|
For Your Bookshelf
Books by Harmon, Wood, and Hedrick and Allen
by Beth Munger
Instructional Strategies for Teaching Content Vocabulary, Grades 4-12, by Janis M. Harmon, Karen D. Wood, and Wanda B. Hedrick (National Middle School Association, Westerville, OH, International Reading Association, Newark, DE, 2006)
This practical book is a compilation of forty-two research-based strategies to help middle and high school content-area teachers with vocabulary instruction in the classroom. David W. Moore (Arizona State University) describes in the foreword what separates this book from so many other books on vocabulary instruction: ". . . its accessible, no-frills format. The vocabulary strategies' descriptions, suggested variations, content area examples, and blackline masters are especially convenient." Each vocabulary instruction strategy is self-contained and includes a brief introduction to the strategy (including the research that supports it), a materials needed list, a reference to the content area for which the strategy is most helpful, the procedure for teaching the strategy, and content-area examples and variations of the strategy.
Authors Janis M. Harmon, Karen D. Wood, and Wanda B. Hedrick have divided the chapters by content area to help teachers "focus on the type of word learning tasks that are involved in the terms" they have selected to teach.

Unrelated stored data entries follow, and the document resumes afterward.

theorem looked_touchRo (s : State) (q core : Nat) (t : Tlb) (va : Nat) (xs : List Tlb) : Looked s (touchRo s core t va) q xs := by
  unfold touchRo
  simp only
  have h := (moved_holdFor s core t.ctx (trPa t va / 128)).looked q xs
  generalize holdFor s core t.ctx (trPa t va / 128) = u at h
  split
  · exact h
  · exact h.trans ((looked_stampFill u q core _ xs).trans (Looked.setCore rfl rfl))

theorem octs_events (l : List Octant) (i : Nat) :
    (listModify l i (fun o => { o with events := o.events + 1 })).map (fun o => ({ o with events := 0 } : Octant)) =
      l.map (fun o => { o with events := 0 }) := by
  induction l generalizing i with
  | nil => rfl
  | cons a l ih => cases i <;> simp [listModify, ih]

theorem looked_touchL1 (s : State) (q core oct : Nat) (t : Tlb) (va : Nat) (store nol1 : Bool) (xs : List Tlb) :
    Looked s (touchL1 s core oct t va store nol1) q xs := by
  unfold touchL1
  simp only
  have h := (moved_holdFor s core t.ctx (trPa t va / 128)).looked q xs
  generalize holdFor s core t.ctx (trPa t va / 128) = u at h
  refine h.trans ?_
  split
  · next l _ =>
    have hr (b : Bool) : Looked u (if b then stampFill u core (trPa t va / 128) else (l.rts, u)).2 q xs := by
      cases b
      · exact Looked.refl _ _ _
      · exact looked_stampFill ..
    exact (hr _).trans (Looked.setCore rfl rfl)
  · have hr : Looked u (if store then (0, u) else stampFill u core (trPa t va / 128)).2 q xs := by
      cases store
      · exact looked_stampFill u q core _ xs
      · exact Looked.refl _ _ _
    generalize (if store then (0, u) else stampFill u core (trPa t va / 128)) = r at hr
    refine hr.trans ?_
    split
    · refine Looked.setCore ?_ ?_ <;> split
      · rfl
      · rfl
      · exact octs_events _ _
      · rfl
    · refine Looked.setCore ?_ ?_ <;> split
      · rfl
      · rfl
      · exact octs_events _ _
      · rfl

theorem looked_renewL1 (s : State) (q core pl w : Nat) (xs : List Tlb) : Looked s (renewL1 s core pl w) q xs := by
  unfold renewL1
  simp only
  split
  · exact (looked_stampFill s q core _ xs).trans (Looked.setCore rfl rfl)
  · exact Looked.refl _ _ _

theorem looked_renewRo (s : State) (q core pl w : Nat) (xs : List Tlb) : Looked s (renewRo s core pl w) q xs := by
  unfold renewRo
  simp only
  split
  · exact (looked_stampFill s q core _ xs).trans (Looked.setCore rfl rfl)
  · exact Looked.refl _ _ _

theorem looked_renewLine (s : State) (q r core : Nat) (ro : Bool) (l : Nat) (locs : List Nat) (xs : List Tlb) :
    Looked s (renewLine s r core ro l locs) q xs := by
  unfold renewLine
  refine Looked.foldl _ _ (fun s x _ => ?_) s
  split
  · exact looked_renewRo ..
  · exact looked_renewL1 ..

theorem looked_setDirty (s : State) (q core : Nat) (t : Tlb) : Looked s (setDirty s core t) q [t] := by
  unfold setDirty
  split
  · exact Looked.refl _ _ _
  · simp only
    have h1 : Looked s (t.leaves.foldl (fun s a => orEntry s t.ctx a 8) s) q [t] :=
      Looked.foldl _ _ (fun s a ha => looked_orEntry q (by omega) ⟨t, by simp, rfl, ha⟩) s
    generalize t.leaves.foldl (fun s a => orEntry s t.ctx a 8) s = s1 at h1
    let up : Tlb → Tlb := fun u => if u.leaves == t.leaves && u.ctx == t.ctx && u.priv == t.priv then { u with d := true } else u
    have h2 : Looked s1 (setCluster s1 (cluOf core) { clusterOf s1 (cluOf core) with tlb := (clusterOf s1 (cluOf core)).tlb.map up }) q [t] := by
      refine Looked.setCluster ?_
      intro a ⟨y, hy, l, hl, hal⟩
      refine ⟨up y, List.mem_map.2 ⟨y, hy, rfl⟩, l, ?_, ?_⟩
      · simp only [up]; split <;> exact hl
      · simp only [up]; split <;> exact hal
    exact (h1.trans h2).trans (Looked.setCore rfl rfl)

/-! ### Reads -/

theorem looked_readCells {s s1 : State} {q : Nat} {path : Path} {as : List Nat} {bs : List Byte}
    (h : readCells s q path as = some (bs, s1)) (xs : List Tlb) : Looked s s1 q xs := by
  unfold readCells at h
  simp only at h
  split at h
  · cases h
  · next pt _ =>
    simp only [Option.some.injEq, Prod.mk.injEq] at h
    obtain ⟨_, h⟩ := h
    have hr : ∀ (l : List Nat), Looked s (l.foldl (fun u a => raiseBound u q path a (latest u pt a).1) s) q xs :=
      fun l => Looked.foldl _ _ (fun s a _ => looked_raiseBound ..) s
    rw [← h]
    split
    · exact hr _
    · exact (hr _).trans (Looked.draws _)

theorem looked_refreshAt (s : State) (q r : Nat) (path : Path) (pt : Point) (xs : List Tlb) :
    Looked s (refreshAt s r path pt) q xs := by
  unfold refreshAt
  refine Looked.foldl _ _ (fun s a _ => ?_) s
  split
  · exact Looked.refl _ _ _
  · exact looked_raiseBound ..

theorem looked_refresh (s : State) (q r : Nat) (sc : Scope) (xs : List Tlb) : Looked s (refresh s r sc) q xs :=
  looked_refreshAt ..

theorem looked_refreshPath (s : State) (q : Nat) (path : Path) (xs : List Tlb) : Looked s (refreshPath s q path) q xs := by
  unfold refreshPath
  split
  · exact Looked.refl _ _ _
  · refine Looked.foldl _ _ (fun s a _ => ?_) s
    split
    · exact looked_raiseBound ..
    · exact Looked.refl _ _ _

theorem looked_refreshFrom (s : State) (q r : Nat) (sc : Scope) (m : Nat × Nat) (xs : List Tlb) :
    Looked s (refreshFrom s r sc m) q xs :=
  ((Looked.vis _).trans (looked_refresh (earlier s m) q r sc xs)).trans (Looked.vis _)

/-- A Refresh that an SC operation of a party takes, with those of other parties that come after it (R323). -/
theorem looked_refreshSc (s : State) (q : Nat) (sc : Scope) (m : Nat × Nat) (xs : List Tlb) : Looked s (refreshSc s q sc m) q xs := by
  unfold refreshSc refreshLater
  refine Looked.trans ((looked_refreshFrom s q q sc m xs).trans ?_) (Looked.foldl _ _ (fun u e _ => ?_) _)
  · exact Looked.modParty (fun _ => rfl) (fun h => absurd rfl h)
  split
  · exact Looked.refl _ _ _
  · refine Looked.foldl _ _ (fun u x _ => ?_) u
    split
    · exact looked_refreshFrom ..
    · exact Looked.refl _ _ _

theorem looked_readGlobal {s s1 : State} {c : Cur} {ctx core : Nat} {ro : Bool} {va n lane : Nat} {perm : Perm} {v : Nat}
    (h : readGlobal s c ctx core ro va n lane perm = .ok v s1) : Looked s s1 c.q [] := by
  unfold readGlobal at h
  simp only at h
  have h0 := looked_checkVa s c.q core ctx false va perm
  generalize checkVa s core ctx false va perm = r at h h0
  split at h
  · cases h
  · cases h
  · split at h
    · cases h
    · split at h
      · next t _ _ bytes u hb =>
        injection h with h1 h2
        subst h2
        refine h0.trans (Looked.trans ?_ ((looked_readCells hb []).trans (looked_renewLine ..)))
        split
        · exact looked_touchRo _ _ _ _ _ _
        · exact looked_touchL1 _ _ _ _ _ _ _ _ _
      · cases h

/-- A constant's read looks up one address and reads (R23). -/
theorem looked_readConst {s s1 : State} {c : Cur} {p : Party} {b : Block} {lane : Nat} {k : Nat × Nat × Ty} {v : Nat}
    (h : readConst s c p b lane k = .ok v s1) : Looked s s1 c.q [] := by
  unfold readConst at h
  split at h
  · cases h
  · exact looked_readGlobal h

/-- What comes before an instruction's own effect is a lookup. -/
theorem looked_issues {ins : Instr} {i : Insn} {s s1 : State} {k : Ctx} (h : Issues ins i s k s1) : Looked s s1 k.c.q [] := by
  obtain ⟨p, b, _, _, _, _, hn, hc⟩ := h
  by_cases he : execSet ins i s k.c p b = 0 ∨ constOf (envOf s p b k.c.q) ins i = none
  · rw [(hn he).1]; exact Looked.draws _
  · rw [not_or] at he
    obtain ⟨kc, hk⟩ := Option.ne_none_iff_exists'.1 he.2
    obtain ⟨x, h1, _⟩ := hc kc he.1 hk
    exact (Looked.draws _).trans (looked_readConst h1)

/-- The issuing party is there when the effect begins. -/
theorem issues_party {ins : Instr} {i : Insn} {s s1 : State} {k : Ctx} (h : Issues ins i s k s1) :
    ∃ p, s1.parties.get? k.c.q = some p := by
  obtain ⟨p, b, _, hp, _⟩ := id h
  obtain ⟨p', hp', _⟩ := (looked_issues h).party hp
  exact ⟨p', hp'⟩

end Sys2Proof.Machine
end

In addition, the authors reference the specific vocabulary instruction needs of students who struggle with reading, students who lag behind in reading proficiency, and English language learners.
[This review originally appeared in the March 2008 issue of In Perspective.]

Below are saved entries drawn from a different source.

-- ==== Sys2Proof/Tests/Slice0.lean ====
section
/-!
SUPPORT. The author's tests: well-formedness, decoding of words written out from the spec's encodings, single steps whose
expected results are worked out from the spec, and, for each obligation with hypotheses, states that meet them.
-/
namespace Sys2Proof.Tests

set_option Elab.async false

open Sys2Proof Sys2Proof.Machine

/-! ### Small states -/

/-- The group of a new block, or its bow, about to issue `ins` with all lanes; every register 0. -/
def at_ (bow : Bool) (ins : Instr) : State :=
  let s := fetchState State.reset bow (encode ins).toNat
  { s with
    schedule := []
    cur := some ⟨if bow then 64 else 0, false, if bow then 1 else 255,
      BitVec.ofNat 64 (0x200000 + if bow then 256 else 128), encode ins, []⟩ }

/-- A change of the issuing party. -/
def tune (s : State) (f : Party → Party) : State := match s.cur with | some c => modParty s c.q f | none => s

/-- A change of its block. -/
def tuneB (s : State) (f : Block → Block) : State := modBlock s 0 f

/-- What an effect works on, where the instruction comes to it with no constant to read. -/
def issueOf (ins : Instr) (i : Insn) (s : State) : Option (Ctx × State) :=
  match s.cur with
  | none => none
  | some c => match s.parties.get? c.q, blockOf s c.q with
    | some p, some b =>
      let v := viewOf ins i s c p b
      let e := execSet ins i s c p b
      if p.check && readsEarly p (readKeys (envOf s p b c.q) ins i c.m e) then none
      else if e = 0 ∨ constOf (envOf s p b c.q) ins i = none then some (mkCtx s c p v e 0, { s with draws := v.draws })
      else none
    | _, _ => none

theorem issueOf_issues {ins : Instr} {i : Insn} {s u : State} {k : Ctx} (h : issueOf ins i s = some (k, u)) :
    Issues ins i s k u := by
  unfold issueOf at h
  split at h
  · cases h
  · next c hc =>
    split at h
    · next p b hp hb =>
      simp only at h
      split at h
      · cases h
      · next hn =>
        split at h
        · next hk =>
          cases h
          refine ⟨p, b, hc, hp, hb, (Bool.not_eq_true _).mp hn, fun _ => ⟨rfl, rfl⟩, ?_⟩
          intro kc he hc2
          rcases hk with hk | hk
          · exact absurd hk he
          · exact absurd (hk.symm.trans hc2) (by simp)
        · cases h
    · cases h

/-- The instruction comes to its effect at `s` with what `f` asks for. -/
def meets (ins : Instr) (i : Insn) (s : State) (f : Ctx → State → Bool) : Bool :=
  match issueOf ins i s with
  | some (k, u) => f k u
  | none => false

/-- What a witness of `Completes` shows: somewhere the instruction comes to its effect with the precondition. -/
def Met (ins : Instr) (i : Insn) (pre : Ctx → State → Prop) : Prop := ∃ s u k, Issues ins i s k u ∧ pre k u

theorem met {ins : Instr} {i : Insn} (s : State) {pre : Ctx → State → Prop} (f : Ctx → State → Bool)
    (hf : ∀ k u, f k u = true → pre k u) (h : meets ins i s f = true) : Met ins i pre := by
  unfold meets at h
  split at h
  · next k u hk => exact ⟨s, u, k, issueOf_issues hk, hf k u h⟩
  · cases h

/-- The same for a precondition that can be decided as it stands. -/
theorem met_decide {ins : Instr} {i : Insn} (s : State) {pre : Ctx → State → Prop} [∀ k u, Decidable (pre k u)]
    (h : meets ins i s (fun k u => decide (pre k u)) = true) : Met ins i pre :=
  met s _ (fun _ _ h => of_decide_eq_true h) h

/-- No guard and no hint. -/
def g7 : Guard := ⟨7, false⟩
def h0 : Hints := ⟨0, 0, 0, false⟩
def h1 : Hints := ⟨0, 1, 0, false⟩
def insn (a b c : Opnd) : Insn := ⟨a, b, c, .none, g7, h0⟩
def insnX (a b c x : Opnd) : Insn := ⟨a, b, c, .opnd x, g7, h0⟩
/-- Of variable latency, under token 1. -/
def insnV (a b c : Opnd) : Insn := ⟨a, b, c, .none, g7, h1⟩

/-! ### One instruction of each constructor, written with operands of every class -/

/-- A guard that no lane meets: predicate 0 is 0. -/
def off : Guard := ⟨0, false⟩
def offI (i : Insn) : Insn := { i with g := off }
def mem (a b c : Opnd) : Insn := ⟨a, b, c, .mem 0 0 0, g7, h0⟩
def memV (a b c : Opnd) : Insn := ⟨a, b, c, .mem 0 0 0, g7, h1⟩

def intSamples : List Instr :=
  [.iadd ⟨.n32, false⟩ (insn (.v 2) (.v 1) (.imm 1)), .isub ⟨.s64, true⟩ (insn (.v 2) (.v 4) (.s 3)),
   .imul ⟨.n16, false⟩ (insn (.v 2) (.h 3 .resolve) (.v 1)), .imulh .n64 (insn (.s 2) (.s 1) (.s 3)),
   .imad ⟨.n32, false⟩ (insnX (.v 2) (.v 1) (.v 1) (.imm 5)), .imadw ⟨.s32, false⟩ (insnX (.v 2) (.v 1) (.v 1) (.v 4)),
   .idiv ⟨.s32, false⟩ (insnV (.v 2) (.v 1) (.v 0)), .irem .n32 (insnV (.v 2) (.v 1) (.v 0)),
   .imin .s8 (insn (.v 2) (.v 1) (.v 0)), .imax .n32 (insn (.v 2) (.v 1) (.imm 7)),
   .iabs ⟨.s32, false⟩ (insn (.v 2) (.v 1) .unused), .ineg ⟨.n32, false⟩ (insn (.v 2) (.v 1) .unused),
   .iset ⟨.s32, .lt, true⟩ (insn (.v 2) (.v 1) (.v 0)), .sel ⟨.n32, false⟩ (insnX (.v 2) (.v 1) (.v 0) (.p 1)),
   .lea ⟨.n32, 3⟩ (insn (.v 2) (.v 4) (.v 1)), .dp4 ⟨.s32, false, true, true⟩ (insnX (.v 2) (.v 1) (.v 0) (.v 3))]

def logicSamples : List Instr :=
  [.and .n32 (insn (.v 2) (.v 1) (.imm32 0x0F0F0F0F)), .or .n32 (insn (.v 2) (.v 1) (.v 0)), .xor .n64 (insn (.v 2) (.v 4) (.v 6)),
   .not .n32 (insn (.v 2) (.v 1) .unused), .lop3 .n32 ⟨.v 2, .v 1, .v 0, .lut (.v 3) 0x96, g7, h0⟩,
   .shl ⟨.n32, false⟩ (insn (.v 2) (.v 1) (.imm 31)), .shr ⟨.n32, true⟩ (insn (.v 2) (.v 1) (.imm 33)),
   .sar ⟨.s32, false⟩ (insn (.v 2) (.v 1) (.imm 40)), .rol .n32 (insn (.v 2) (.v 1) (.imm 8)),
   .fshl .n32 (insnX (.v 2) (.v 1) (.v 0) (.imm 4)), .popc .n32 (insn (.v 2) (.v 1) .unused),
   .clz .n32 (insn (.v 2) (.v 1) .unused), .ctz .n64 (insn (.v 2) (.v 4) .unused), .brev .n8 (insn (.v 2) (.v 1) .unused),
   .bfx .s32 (insn (.v 2) (.v 1) (.imm 0x105)), .bfi .n32 (insnX (.v 2) (.v 1) (.v 0) (.imm 0x44)), .mov .n32 (insn (.v 2) .unused (.imm 9)),
   .movi true (insn (.v 2) .unused (.imm32 0x89ABCDEF)), .prmt (insnX (.v 2) (.v 1) (.v 0) (.imm 0x11))]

Inside Words: Tools for Teaching Academic Vocabulary, Grades 4–12, by Janet Allen (Stenhouse Publishers, Portland, ME, 2007)
With an ability to invite teachers into casual conversation and the knack for knowing just what teachers and students need to advance their learning, Janet Allen is one of those authors whose every book you want to seek out for your teacher bookshelf. Allen seems to talk out loud in a way that reaches into the heart of teacher methodology, grasping onto just the right collection of ideas and activities for what’s going to work in the middle and high school classroom.
In Inside Words: Tools for Teaching Academic Vocabulary, the author thinks out loud—“Why another book on teaching vocabulary? I have pondered that question several times in the course of writing this book”—she then reminds us that "'one must be drenched in words, literally soaked in them, to have the right ones form themselves into the proper pattern at the right moment' (Hart Crane).” Here teachers can thumb through an extensive list of instructional strategies and the tools that support them (building background knowledge, teaching words that are critical to comprehension, providing support during reading and writing, and developing conceptual frameworks for themes, topics, and units of study), selecting from among them vocabulary learning activities that fit their objective and classroom. Two special features include a CD of printable graphic organizers and an appendix of reproducibles in both English and Spanish.
Beth Munger teaches composition, reading, and American literature at Ohio Dominican
University. She has also taught composition and literature at Ohio State University
and Columbus State Community College. Munger holds a bachelor of arts degree from
Ohio Wesleyan University, where she majored in English and history, and a master
of arts degree from Ohio State University in the field of rhetoric and composition.
She has worked on several ORC projects, including Advancing Literacy Instruction
Together (AdLIT), Ohio Writing Institute Network for Success (OhioWINS), and the
English Language Arts Program Models.